I was talking to a lawyer last week who has made her name through real and authentic publishing over the last two decades.
She now wants to show lawyers how to build a real name for themselves. Not with SEO but by publishing to build authority. Sharing authentic insight on legal matters they know best.
What makes her timing so powerful is the rise of AI. She sees potential clients already using tools such as ChatGPT to understand the law and decide who to trust when it comes to choosing a lawyer.
These tools don’t surface keyword tricks and content marketing, they surface genuine authority. That’s why she believes lawyers who publish with care and consistency will be the ones found, cited, and trusted.
She then got to talking about how SEO authorities would likely spin things their way in order to protect their interests. I shared I had seen just that in an article on a newsletter curating “helpful” articles for solo and small firm lawyers.
With traffic from search going through the floor as a result of AI and LLM’s, the article in Search Engine Journal says in the days of AI the same type of SEO fundamentals still apply, The fundamentals sold by SEO agencies for years.
The article makes apparent SEO experts’ efforts to supplant “real authority” with tactics similar to those tactics used for years in SEO. Just make visibility on AI as complicated as SEO and make a business out of it.
“AI systems are far less forgiving than Google’s crawlers… Your content must be immediately visible in raw HTML.”
Another warning followed:
“Server-side rendering becomes absolutely critical since AI agents won’t execute JavaScript or wait for client-side rendering.”
And for content strategy:
“AI systems don’t retrieve entire pages; they break content into passages… each section of your content should work as a standalone snippet.”
It’s that simple, they tell us. Just swap SEO for AI. Hire someone to tweak the code, restructure the markup, and build “AI-friendly” pillar pages. Voilà, authority achieved.
Really? Yesterday it was keyword density. Today it’s AI optimization. Different jargon, same promise: a technical shortcut to credibility.
But authority doesn’t come from code. It comes from lawyers publishing with care, in their own voice, on the issues they know best. That’s what AI surfaces, not markup tricks.
SEO work done for lawyers by historically trusted authorities doesn’t come cheap. Some lawyers are spending North of $30,000 a month, with the lower range running around $5,000 per month.

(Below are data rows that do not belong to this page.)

/-- R22, R389, R391, R393, R394: a fault gets a record in the ring; the host's answers resolve faults or leave them
unresolvable; R321, R336: a write of the host enters the histories at one instant. R405 to R407: a flit is taken once and in
order; a transfer that fails too often loses the port, and its grids end with LINK_LOSS. -/
def Obligations.HostAndPeers : Prop :=
  ∀ (s : State),
    (∀ f, (s.host.faults.find? (·.stage == .ring)) = some f → s.host.faults.length < 2 ^ 32 → s.dev.fltctl.getLsbD 31 = true →
      (let l := s.dev.fltctl.toNat % 32
       (s.dev.fltwptr - s.dev.fltrptr).toNat < 2 ^ (if 4 ≤ l ∧ l ≤ 16 then l else 4)) →
      let a := hostAddr (s.dev.fltbase.toNat + 32 * (s.dev.fltwptr.toNat % 2 ^ ringLog s.dev.fltctl 16))
      ∃ t fid, exec .faultRecordWrite s = .next t ∧ fid < 2 ^ 32 ∧ (∀ g ∈ s.host.faults, g.stage ≠ .written fid) ∧ t.dev = { s.dev with fltwptr := s.dev.fltwptr + 1 } ∧
        leNat (t.mem.cells.read a 8) = f.va % 2 ^ 64 ∧ leNat (t.mem.cells.read (a + 8) 1) = f.key.ctx % 256 ∧
        leNat (t.mem.cells.read (a + 9) 1) = (if f.key.write then 1 else 0) + (if f.key.fetch then 2 else 0) ∧
        leNat (t.mem.cells.read (a + 12) 4) = fid ∧ { f with stage := .written fid } ∈ t.host.faults ∧
        t.host.msix = if s.dev.fltwptr = s.dev.fltrptr then s.host.msix ++ [bits s.dev.fltctl.toNat 16 11] else s.host.msix) ∧
    (∀ pasid page, s.closing pasid = false →
      (∀ f, s.hostFaults pasid page .ats = [f] →
        (∃ t, exec (.atsTranslationResponse pasid page .absent) s = .next t ∧ t = { s with host := t.host } ∧
          t.host.faults = s.host.faults.map fun h => if h = f then { h with stage := .pri } else h) ∧
        ∀ hpa r w x, ∃ t, exec (.atsTranslationResponse pasid page (.mapped hpa r w x)) s = .next t ∧ t.mem = s.mem ∧
          (pasid, page, hpa, r, w, x) ∈ t.host.ats ∧ f ∉ t.host.faults) ∧
      (∀ f ok, s.hostFaults pasid page .pri = [f] → ∃ t, exec (.priResponse pasid page ok) s = .next t ∧ t.mem = s.mem ∧
        t.host.faults = s.host.faults.filter (· != f) ∧
        ∀ c n l, s.crew? c.id = some c → c.ctx = f.key.ctx → c.lane n = some l → l.faultOn = some f.key →
          ∃ e x, t.crew? c.id = some e ∧ e.lane n = some x ∧ x.unres = if ok then l.unres else f.key :: l.unres) ∧
      exec (.atsInvalidation pasid page) s = .next { s with
        host := { s.host with ats := s.host.ats.filter fun t => !(t.1 == pasid && t.2.1 == page) } }) ∧
    (∀ port, nth s.health.hostUp port false = true → ∃ t, exec (.hostPortDown port) s = .next t ∧
      t = { s with health := t.health } ∧ nth t.health.hostUp port true = false) ∧
    (∀ hpa bytes, bytes ≠ [] → ∃ t, exec (.hostPageWrite hpa bytes) s = .next t ∧
      t.mem.cells = s.mem.cells.setAll (place (hostAddr hpa) bytes) ∧ t.mem.now = s.mem.now + 1 ∧ t.dev = s.dev ∧ t.ctxs = s.ctxs) ∧
    ∀ port, port < 12 → (s.port port).lost = false →
      (∀ seq body, seq ≠ (s.port port).rxSeq → exec (.peerFlitReceive port seq body) s = .next s) ∧
      (∀ body (t : State) ack, s.peerDeliver port (s.port port).rxSeq body = .yes t ack →
        ∃ u, exec (.peerFlitReceive port (s.port port).rxSeq body) s = .next u ∧ u = { t with chip := u.chip } ∧
          (u.port port).rxSeq = (t.port port).rxSeq + 1 ∧ (u.port port).unacked = (t.port port).unacked ∧
          (u.port port).acks = (t.port port).acks ++ (ack.map fun p => ⟨(s.port port).rxSeq, p.1, p.2⟩).toList) ∧
      (∀ ctx cx va n pa, s.ctx? ctx = some cx → s.translateRange cx va Need.read n = .inr pa →
        s.peerDeliver port (s.port port).rxSeq (.load ctx va n) = .yes s (some (true,
          (List.range n).map fun i => (va + i, s.mem.cells.get (nth pa i 0))))) ∧
      (∀ ctx cx va pa (op : PeerOp) (w64 : Bool) (v : DWord), s.ctx? ctx = some cx →
        let n := if w64 then 8 else 4
        s.translateRange cx va Need.both n = .inr pa →
        let old := leNat (pa.map s.mem.cells.get)
        let x := v.toNat % 2 ^ (8 * n)
        ∃ t new, s.peerDeliver port (s.port port).rxSeq (.atomic ctx va op w64 v) = .yes t (some (true,
            (List.range n).map fun i => (va + i, s.mem.cells.get (nth pa i 0)))) ∧
          t.mem.cells = s.mem.cells.setAll (pa.zip (leBytes n new)) ∧ t.mem.now = s.mem.now + 1 ∧
          (∀ r, op = .red r → new = redValue r (8 * n) x old) ∧ (op = .exch → new = x) ∧
          (∀ cmp, op = .cas cmp → new = if old = cmp.toNat % 2 ^ (8 * n) then x else old) ∧
          ∀ ty, op = .copy .add ty → ty ≠ .f32 → w64 = false → new % 2 ^ 32 = (old + x) % 2 ^ 32) ∧
      (∀ ctx cx tags (cells : List Host.Cell) (pa : Nat → Nat), s.ctx? ctx = some cx → cells ≠ [] →
        (∀ c ∈ cells, s.translate cx c.1 Need.write = .ok (pa c.1)) →
        ∃ t, s.peerDeliver port (s.port port).rxSeq (.stores ctx tags cells) = .yes t (some (true, [])) ∧
          t.mem.cells = s.mem.cells.setAll (cells.map fun c => (pa c.1, c.2)) ∧ t.mem.now = s.mem.now + 1) ∧
      (∀ u ok cells, (s.port port).unacked.find? (·.seq == u.seq) = some u →
        ∃ t, s.peerDeliver port (s.port port).rxSeq (.ack u.seq ok cells) = .yes t none ∧
          (t.port port).unacked = (s.port port).unacked.filter (·.seq != u.seq) ∧
          (∀ id k, u.what = .commit id → k ∈ s.eng.commits → k.id = id →
            { k with unacked := k.unacked.filter (· != port) } ∈ t.eng.commits) ∧
          (∀ ctx va n, u.body = .load ctx va n → ∀ i b, i < n → (va + i, b) ∈ cells → (cells.map (·.1)).Nodup →
            t.mem.cells.get (peerAddr ctx port (va + i)) = b)) ∧
      (∀ u, (s.port port).unacked.find? (·.seq == u.seq) = some u → u.tries < 16 →
        ∃ t, exec (.peerRetryTimeout port u.seq) s = .next t ∧ t = { s with chip := t.chip } ∧
          (t.port port).unacked.find? (·.seq == u.seq) = some { u with tries := u.tries + 1 }) ∧
      ∀ ins, (ins = .peerPortLoss port ∨ ∃ u, ins = .peerRetryTimeout port u.seq ∧
          (s.port port).unacked.find? (·.seq == u.seq) = some u ∧ 16 ≤ u.tries) → (∀ t ∈ s.sched.teams, t.launchQ = []) →
        ∃ t, exec ins s = .next t ∧ t.mem = s.mem ∧ (t.port port).lost = true ∧ (t.port port).unacked = [] ∧
          ∀ g, s.grid? g.id = some g → g.fin = none → g.shadow = none →
            let due : Prop := ∃ k ∈ s.eng.commits, k.grid = g.id ∧ port ∈ k.unacked
            (due → ∃ g', t.grid? g.id = some g' ∧ g'.fin = some ⟨2, 0, 3, 0x13⟩) ∧
            (¬ due → (∃ u ∈ (s.port port).unacked, u.grid = some g.id) →
              ∃ g', t.grid? g.id = some g' ∧ g'.fin = some ⟨2, 0, 2, 0x13⟩) ∧
            (¬ due → (∀ u ∈ (s.port port).unacked, u.grid ≠ some g.id) → (∀ d ∈ s.eng.drains, d.grid = g.id → d.port ≠ some port) →
              (∀ tm ∈ s.sched.teams, tm.grid = g.id → ∀ a ∈ tm.away, a.2 ≠ port) → t.grid? g.id = some g)

/-! ## Operands, decoding and the step -/

/-- R53, R55, R59, R60, R64: what an operand field reads in a lane of ACTIVE: zero, the lane's number, the literal, or the
word of the register, and the poison value where it is tagged; 64-bit operands by pairs; inside the window of a
completed long-latency write, what its register held before. A tagged read sets POISONST, and traps POISON before the
instruction takes effect where TRAPMASK enables it. -/
def Obligations.OperandReads : Prop :=
  (∀ (c : Crew) (h : Bool) (act : LaneMask) (x y z : Src) (f64 : Bool) (lane : Nat), lane < c.width →
    has act lane = true → (∀ o ∈ c.pipe.inflight, o.done = false) →
    let word (r : Rn) (k : Nat) : Word :=
      match nameOf c.wb h r with
      | .zr => 0
      | .lid => if k = 0 then BitVec.ofNat 32 lane else 0
      | .lit w => w
      | nm => (c.val (nm.plus k) lane).getD 0x7FA5A5A5
    let tagged (r : Rn) : Bool :=
      match nameOf c.wb h r with
      | .zr | .lid | .lit _ => false
      | nm => (c.val nm lane).isNone
    let o := c.captureAll h act [useA x, useB y, useC z]
    o.wa lane = word x.r 0 ∧ o.wb lane = word y.r 0 ∧ o.wc lane = word z.r 0 ∧
    c.taggedField h [useA x, useB y, useC z] lane = (([x.r, y.r, z.r].find? tagged).map Rn.code) ∧
    (c.captureAll h act [useA x 2 f64]).fa lane =
      match nameOf c.wb h x.r with
      | .lit w => if f64 then BitVec.ofNat 64 (w.toNat * 2 ^ 32) else BitVec.ofInt 64 w.toInt
      | _ => BitVec.ofNat 64 ((word x.r 0).toNat + 2 ^ 32 * (word x.r 1).toNat)) ∧
  (∀ (c : Crew) (h : Bool) (act : LaneMask) (x : Src) (lane n : Nat) (o : LongOp) (prev : Option Reg), lane < c.width →
    has act lane = true → nameOf c.wb h x.r = .v n → c.pipe.inflight = [o] → o.group = [n] → o.prev = [prev] → o.done = true →
    (c.captureAll h act [useA x]).wa lane =
      if 0 < nth o.left lane 0 then (match prev with
        | some r => if has r.tags lane then 0x7FA5A5A5 else nth r.vals lane 0
        | none => 0x7FA5A5A5)
      else (c.val (.v n) lane).getD 0x7FA5A5A5) ∧
  ∀ (d : Rn) (a b : Src) (s : State) (i : Issue) (c : Crew), Checked s i c (shapeAB d a b) → i.entry = none →
    let field (n : Nat) : Option Nat := if has i.act n then c.taggedField (i.inHandler c) (shapeAB d a b).srcs n else none
    let m := maskOf fun n => (field n).isSome
    let st (l : Lane) (f : Nat) : PoisonSt := if l.poison.st then l.poison else ⟨true, true, f⟩
    m ≠ 0 →
    (c.poisonEn = false → HasRoom s i c (shapeAB d a b) false → ∃ e t, exec (.iadd d a b) s = .next t ∧ OnlyCrew s t i.crew e ∧
      (∀ n l, c.lane n = some l → n < 64 → ∃ x, e.lane n = some x ∧ x.poison = (match field n with
        | some f => st l f
        | none => l.poison)) ∧
      HoldsGroup e (nameOf c.wb (i.inHandler c) d) 1 i.act fun n =>
        BitVec.ofNat 64 (((i.opn c (shapeAB d a b)).wa n + (i.opn c (shapeAB d a b)).wb n).toNat)) ∧
    ∀ cx n l f, c.poisonEn = true → c.quiet → s.ctx? c.ctx = some cx → c.mayTrap cx i.s → lowest m = some n →
      c.lane n = some l → field n = some f → (st l f).field < 128 →
      ∃ e t q, exec (.iadd d a b) s = .next t ∧ OnlyCrew s t i.crew e ∧
        TookTrap c e i.s m c.ckpt cx.d.trapvec i.pc
          (s.gradeAt c i.s) (st l f).field 0x07 [q] ∧
        q.pc = i.pc ∧ q.w0 = i.raw.w0 ∧ q.w1 = i.raw.w1 ∧ q.lit = i.raw.lit ∧ q.part = i.act

/-- Words that the spec's worked examples write out, one or two of each family, and words of undefined codes (R50, R67,
R75 to R84): each is the instruction it stands for. -/
def Obligations.DecodeWords : Prop :=
  let r (n : Nat) : Src := ⟨.win n, false, false⟩
  decodeWords [0x00000000] = some .nop ∧
  decodeWords [0x0820203C] = some (.iadd (.win 8) ⟨.win 4, true, false⟩ ⟨.win 3, true, false⟩) ∧
  decodeWords [0x1C07EFE0, 0x00040000, 5] = some (.icmp 1 ⟨.lid, false, false⟩ ⟨.lit 5, false, false⟩ .lt false false .none) ∧
  decodeWords [0x0C07E814] = some (.iaddi (.win 1) .lid false 10) ∧
  decodeWords [0x160C0FD0, 0x00020000] = some (.idiv (.win 3) (r 1) ⟨.lid, false, false⟩ true false false 0) ∧
  decodeWords [0x283C3880, 0x132C0000] = some (.lut3 (.win 15) (r 7) (r 8) (r 9) 0x96) ∧
  decodeWords [0x542810A0, 0x00060010] = some (.cvt (.win 10) (r 2) (r 10) .e4m3 .f32 false .fpcr 1 0) ∧
  decodeWords [0x5C3050B0, 0x1A000000] = some (.fdot4 (.win 12) (r 10) (r 11) (r 13) false false .fpcr) ∧
  decodeWords [0x82100800, 0x0AC80006] = some (.shfl (.win 4) (r 1) (.imm 6) .pick .w4 (some 5)) ∧
  decodeWords [0x88080800, 0x00800000] = some (.accum (.win 2) (r 1) .addI32 false .w8) ∧
  decodeWords [0x86142000] = some (.lmaskLo (.win 5) 4) ∧
  decodeWords [0xA4101022] = some (.ld4 (.win 4) (.win 2) 2 2) ∧
  decodeWords [0xAE3C6200] = some (.st4 (.win 15) (.win 12) 32 0) ∧
  decodeWords [0xB8002020, 0x0014000A] = some (.cpy (r 4) (r 2) .b16 2 .none .i32 .scratch .global 0) ∧
  decodeWords [0xC0000000, 0x1E780000] = some (.tcfg 0 .f32 15 15) ∧
  decodeWords [0xC4001840, 0x00040000] = some (.twr 0 (r 3) false (.reg (r 4))) ∧
  decodeWords [0xEA203090, 0x06200001] = some (.kgather (.win 8) (r 6) (r 9) 0 (.pred 3) true 1) ∧
  decodeWords [0xF0000002] = some (.bra 2) ∧ decodeWords [0xF8000000, 0x00020000] = some .exit ∧
  decodeWords [0xFC080840] = some (.rpqr (.win 2) (r 1)) ∧ decodeWords [0xFC000020] = some .rte ∧
  decodeWords [0xFE040000] = some (.grd 2 false 0) ∧
  decodeWords [0xFF020100] = some (.mem ⟨.relaxed, .team, .scratch, 0, 4, false, false, 0⟩) ∧
  decodeWords [0xFF800000] = none ∧ decodeWords [0x6E000000] = none ∧ decodeWords [0x00000000, 0] = none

That’s fine if it works garnering clients. Years ago, lawyers paid the yellow page people just as much, even more in some cases. But lawyers moved on from the Yellow Pages when clients moved on. The Internet became the new way clients found lawyers.
Now, AI is changing the game again. This time, it doesn’t necessarily reward sophisticated SEO tactics. What it rewards is something much simpler, and much harder to fake: real, authentic publishing by lawyers themselves. Especially in a niche.
Lawyers need to start asking hard questions of those in SEO saying nothing has changed as far as need ‘tech markup.’ AI has changed how the best lawyers and their publishing get found. It’s not about complicated formulas. It’s about publishing with authority and authenticity.
As the lawyer I was talking to put it: It’s going to be something when lawyers realize that ChatGPT highlights published work and that the lawyers publishing authentically, especially on blogs, are the ones showing up.
She’s right, it will.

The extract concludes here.